┌──
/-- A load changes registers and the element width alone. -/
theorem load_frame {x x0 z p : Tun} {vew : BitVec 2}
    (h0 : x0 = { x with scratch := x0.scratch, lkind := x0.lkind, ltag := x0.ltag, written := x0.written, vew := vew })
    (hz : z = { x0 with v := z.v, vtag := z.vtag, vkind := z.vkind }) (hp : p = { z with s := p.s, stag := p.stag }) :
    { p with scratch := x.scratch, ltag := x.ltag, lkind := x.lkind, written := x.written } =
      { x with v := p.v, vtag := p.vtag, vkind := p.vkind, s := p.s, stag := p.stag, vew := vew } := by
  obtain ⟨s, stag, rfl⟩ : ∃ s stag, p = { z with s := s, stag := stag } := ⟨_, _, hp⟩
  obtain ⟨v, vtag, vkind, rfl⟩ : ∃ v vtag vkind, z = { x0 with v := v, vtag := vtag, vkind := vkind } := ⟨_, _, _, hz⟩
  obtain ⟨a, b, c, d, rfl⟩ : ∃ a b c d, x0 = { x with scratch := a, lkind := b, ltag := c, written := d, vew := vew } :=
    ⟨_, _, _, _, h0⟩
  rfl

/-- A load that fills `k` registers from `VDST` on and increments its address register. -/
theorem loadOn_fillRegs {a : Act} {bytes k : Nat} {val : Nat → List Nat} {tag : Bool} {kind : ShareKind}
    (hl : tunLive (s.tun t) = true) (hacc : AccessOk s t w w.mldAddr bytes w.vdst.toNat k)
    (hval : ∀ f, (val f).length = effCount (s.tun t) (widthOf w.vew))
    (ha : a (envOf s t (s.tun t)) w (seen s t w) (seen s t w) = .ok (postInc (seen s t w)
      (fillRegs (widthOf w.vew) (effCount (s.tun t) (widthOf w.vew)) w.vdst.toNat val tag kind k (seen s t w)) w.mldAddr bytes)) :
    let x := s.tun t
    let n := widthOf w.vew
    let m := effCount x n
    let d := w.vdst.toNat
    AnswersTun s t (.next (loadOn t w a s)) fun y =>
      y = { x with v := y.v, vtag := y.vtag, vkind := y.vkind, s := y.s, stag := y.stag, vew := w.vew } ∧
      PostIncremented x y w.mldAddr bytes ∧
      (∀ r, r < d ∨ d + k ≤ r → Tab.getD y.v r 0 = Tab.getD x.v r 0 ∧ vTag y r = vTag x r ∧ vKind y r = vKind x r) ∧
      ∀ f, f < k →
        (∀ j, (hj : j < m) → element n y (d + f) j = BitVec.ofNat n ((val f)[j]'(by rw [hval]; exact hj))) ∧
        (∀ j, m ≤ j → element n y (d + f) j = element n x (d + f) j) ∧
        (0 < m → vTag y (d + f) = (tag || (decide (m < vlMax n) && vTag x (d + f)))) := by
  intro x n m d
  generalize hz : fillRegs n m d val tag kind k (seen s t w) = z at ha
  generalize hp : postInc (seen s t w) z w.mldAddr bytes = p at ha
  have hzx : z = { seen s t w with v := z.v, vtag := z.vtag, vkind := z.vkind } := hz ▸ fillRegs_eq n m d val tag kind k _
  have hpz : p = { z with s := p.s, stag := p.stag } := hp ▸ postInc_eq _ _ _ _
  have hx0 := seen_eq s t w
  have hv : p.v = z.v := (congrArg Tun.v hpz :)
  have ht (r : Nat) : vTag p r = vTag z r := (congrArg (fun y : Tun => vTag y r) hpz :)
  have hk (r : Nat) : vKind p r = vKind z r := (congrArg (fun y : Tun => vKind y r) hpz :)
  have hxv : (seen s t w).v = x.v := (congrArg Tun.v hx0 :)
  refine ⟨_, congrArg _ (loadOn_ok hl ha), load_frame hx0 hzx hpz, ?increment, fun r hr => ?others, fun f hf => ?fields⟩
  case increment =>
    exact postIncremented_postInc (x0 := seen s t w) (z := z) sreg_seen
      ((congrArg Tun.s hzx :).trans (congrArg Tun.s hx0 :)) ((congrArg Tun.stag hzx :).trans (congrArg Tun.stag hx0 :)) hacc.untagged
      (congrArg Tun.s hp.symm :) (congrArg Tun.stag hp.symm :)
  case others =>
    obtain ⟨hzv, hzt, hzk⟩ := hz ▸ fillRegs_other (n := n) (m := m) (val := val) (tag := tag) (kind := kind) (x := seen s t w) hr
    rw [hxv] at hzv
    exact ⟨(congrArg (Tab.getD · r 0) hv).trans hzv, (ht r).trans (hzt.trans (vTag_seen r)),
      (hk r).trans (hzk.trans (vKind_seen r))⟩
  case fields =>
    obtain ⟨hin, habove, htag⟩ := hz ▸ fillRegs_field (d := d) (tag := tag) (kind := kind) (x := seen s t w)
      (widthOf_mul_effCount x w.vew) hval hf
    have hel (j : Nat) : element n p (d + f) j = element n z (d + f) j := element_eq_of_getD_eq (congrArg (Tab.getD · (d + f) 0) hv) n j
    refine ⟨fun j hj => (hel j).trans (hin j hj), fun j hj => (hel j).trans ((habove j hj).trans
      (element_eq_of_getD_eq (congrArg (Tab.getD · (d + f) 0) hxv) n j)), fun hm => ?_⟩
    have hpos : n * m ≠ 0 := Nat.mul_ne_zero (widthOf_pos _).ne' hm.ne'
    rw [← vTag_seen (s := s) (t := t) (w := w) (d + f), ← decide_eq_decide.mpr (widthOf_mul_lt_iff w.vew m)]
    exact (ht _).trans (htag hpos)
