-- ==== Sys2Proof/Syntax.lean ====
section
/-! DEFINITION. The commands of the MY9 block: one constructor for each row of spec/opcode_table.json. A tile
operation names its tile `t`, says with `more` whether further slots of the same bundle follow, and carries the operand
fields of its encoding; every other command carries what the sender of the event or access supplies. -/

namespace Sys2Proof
└──
PROBLEM DETAILS — Your answer must be the count of lines in the data that contain "others", with no added words.

EXPECTED ANSWER — 2